Block the pipeline when the plan introduces unsafe resource changes.

5. Add Deep Input and Configuration Validation

Terraform accepts any value that satisfies the variable type. This can lead to unintended behavior when variables are reused across providers. A single input may control:

EC2 instance size in AWS
machine type in GCP
VM size in Azure

An incorrect value can trigger replacements across multiple providers.

variable "instance_size" {
 validation {
   condition     = contains(["medium", "large"], var.instance_size)
   error_message = "Invalid size"
 }
}

Validate inputs before they reach terraform plan.

6. Maintain Terraform as the Source of Infrastructure Inventory

Terraform only tracks resources present in the state. In multi-cloud environments, resources are often created outside Terraform through consoles or separate pipelines.
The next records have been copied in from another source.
-- ==== Sys2Proof/Machine/Averaging.lean ====
section
/-! DEFINITION. NOP and the averaging commands ACLR, ACC, AVG (spec 43_averaging.md). -/

namespace Sys2Proof.Machine

/-- NOP as one transaction (R104). -/
def Block.runNop (b : Block) : Block × Response := b.returnOk 0#32

/-- The accumulators become 0 (R105). -/
def Block.clearSums (b : Block) : Block := { b with accp := 0#32, acct := 0#32, accn := 0#16 }

/-- ACLR as one transaction; it succeeds in any state (R105). -/
def Block.runAclr (b : Block) : Block × Response := b.clearSums.returnOk 0#32

/-- The Reading held is added to the sums and the count goes up by 1 (R106). -/
def Block.accumulate (b : Block) : Block :=
  { b with
    accp := narrowU 32 (b.accp.toNat + b.p.toNat) (Config.accpBeyond b.accp b.p)
    acct := narrowS 32 (b.acct.toInt + b.t.toInt) (Config.acctBeyond b.acct b.t)
    accn := b.accn + 1#16 }

/-- ACC as one transaction: E_NORES, then E_ACCFULL, then the addition (R106). -/
def Block.runAcc (b : Block) : Block × Response :=
  if !b.resv then b.raise .noRes
  else if b.accn = 65535#16 then b.raise .accFull
  else b.accumulate.returnOk 0#32

/-- The two means: `ACCP div ACCN` and `tdiv(ACCT, ACCN)` (R108). -/
def Block.divide (b : Block) : Block :=
  { b with
    pavg := narrowU 16 (b.accp.toNat / b.accn.toNat) (Config.pavgBeyond b.accp b.accn)
    tavg := narrowS 16 (tdiv b.acct.toInt b.accn.toNat) (Config.tavgBeyond b.acct b.accn)
    avgv := true }

/-- AVG as one transaction: E_DIV0, then the division (R108, R109). -/
def Block.runAvg (b : Block) : Block × Response :=
  if b.accn = 0#16 then b.raise .div0 else b.divide.returnOk 0#32

/-- `NOP` (R104). -/
def execNop (s : State) : Outcome := s.answer s.block.runNop

/-- `ACLR` (R105). -/
def execAclr (s : State) : Outcome := s.answer s.block.runAclr

/-- `ACC` (R106). -/
def execAcc (s : State) : Outcome := s.answer s.block.runAcc

/-- `AVG` (R108). -/
def execAvg (s : State) : Outcome := s.answer s.block.runAvg

end Sys2Proof.Machine
end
For example, an aws_iam_role or a google_service_account created manually is not visible in state. A later terraform apply may overwrite or conflict with it. Maintain a single source of truth by ensuring that managed resources are codified and imported into Terraform where needed. Use tagging consistently across providers to track ownership and environment.

7. Continuously Detect and Manage Infrastructure Drift

Drift occurs when infrastructure changes outside Terraform. This is common in multi-cloud environments where changes are made through different control planes.

An update to an AWS security group, a GCP firewall rule, or an Azure network configuration will appear as a diff in terraform plan. Resolve drift before apply by either updating the Terraform configuration or reverting the change. Ignoring drift leads to larger and less predictable diffs over time.

8. Restrict Terraform Execution Using Least-Privilege Access

Terraform execution roles should be scoped to the resources they manage. In multi-cloud setups, each provider requires separate access controls. A pipeline managing application resources should not modify networking or IAM resources in any provider.

provider "aws" {
 assume_role {
   role_arn = var.app_role
 }
}

Define roles per provider, environment, and layer to limit the impact of incorrect applies.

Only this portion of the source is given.